そもそも断熱材は、切れ目なくひと続きに入れるのが原則ですが、現在一般的に採用されているのは「充填断熱」とよばれる「内断熱」工法です。
「内断熱」は安上がりではありますが、柱と柱の間に断熱材を入れるため、最初から断熱材を入れられない部分がでてきてしまい、そこから結露しやすくなります。一方、断熱材を建物の外部に連続して施工する「外断熱」は、まるごと断熱材で覆うので、壁内結露の解決策としてとても有効です。

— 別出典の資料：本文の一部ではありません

-- ==== Sys2Proof/Word.lean ====
section
/-! DEFINITION. The word types of the machine and their plainest arithmetic. -/
namespace Sys2Proof

/-- A 64-bit register value. -/
abbrev Word := BitVec 64
/-- A byte of memory. -/
abbrev Byte := BitVec 8
/-- A 256-bit vector register value. -/
abbrev VWord := BitVec 256

/-- All bits set when `b`, else zero: a relation written as an integer. -/
def boolWord (b : Bool) : Word := if b then 1 else 0

end Sys2Proof
end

断熱材ですっぽりくるんだ外断熱の家は、一度暖めると冷めにくいのが特徴です。
構造材や床、壁、天井、家具、建具設備機器といった住宅を構成する材料は、すべて熱を蓄えることができます。住宅を外側で断熱すると、構造材も基礎コンクリートもすべて建物の熱容量になるため、内断熱の一般的な住宅より、熱容量が大きくなります(約3倍)。
熱容量の大きい家ほど外気の温度変化の影響を受けにくく、温まるまでは時間がかかるのですが、一度暖まると冷めにくいのです。家全体が暖まり、部屋間の温度差も無くなれば、結露を防ぐ効果もあります。

「外断熱」と「内断熱」


気密:高気密化の必要性

気密性の低い住宅(=隙間が多い)は、冬はそこから室内の熱が逃げ、
代わりに冷たい空気が入ってきます。特に暖かい空気は上に移動し上部の隙間から逃げていきますから、暖房をしても足元が冷え、不快なだけでなく健康にも良くありません。夏は、外の湿度の高いため、室内に水蒸気が入りやすく、冷房の効率が悪くなります。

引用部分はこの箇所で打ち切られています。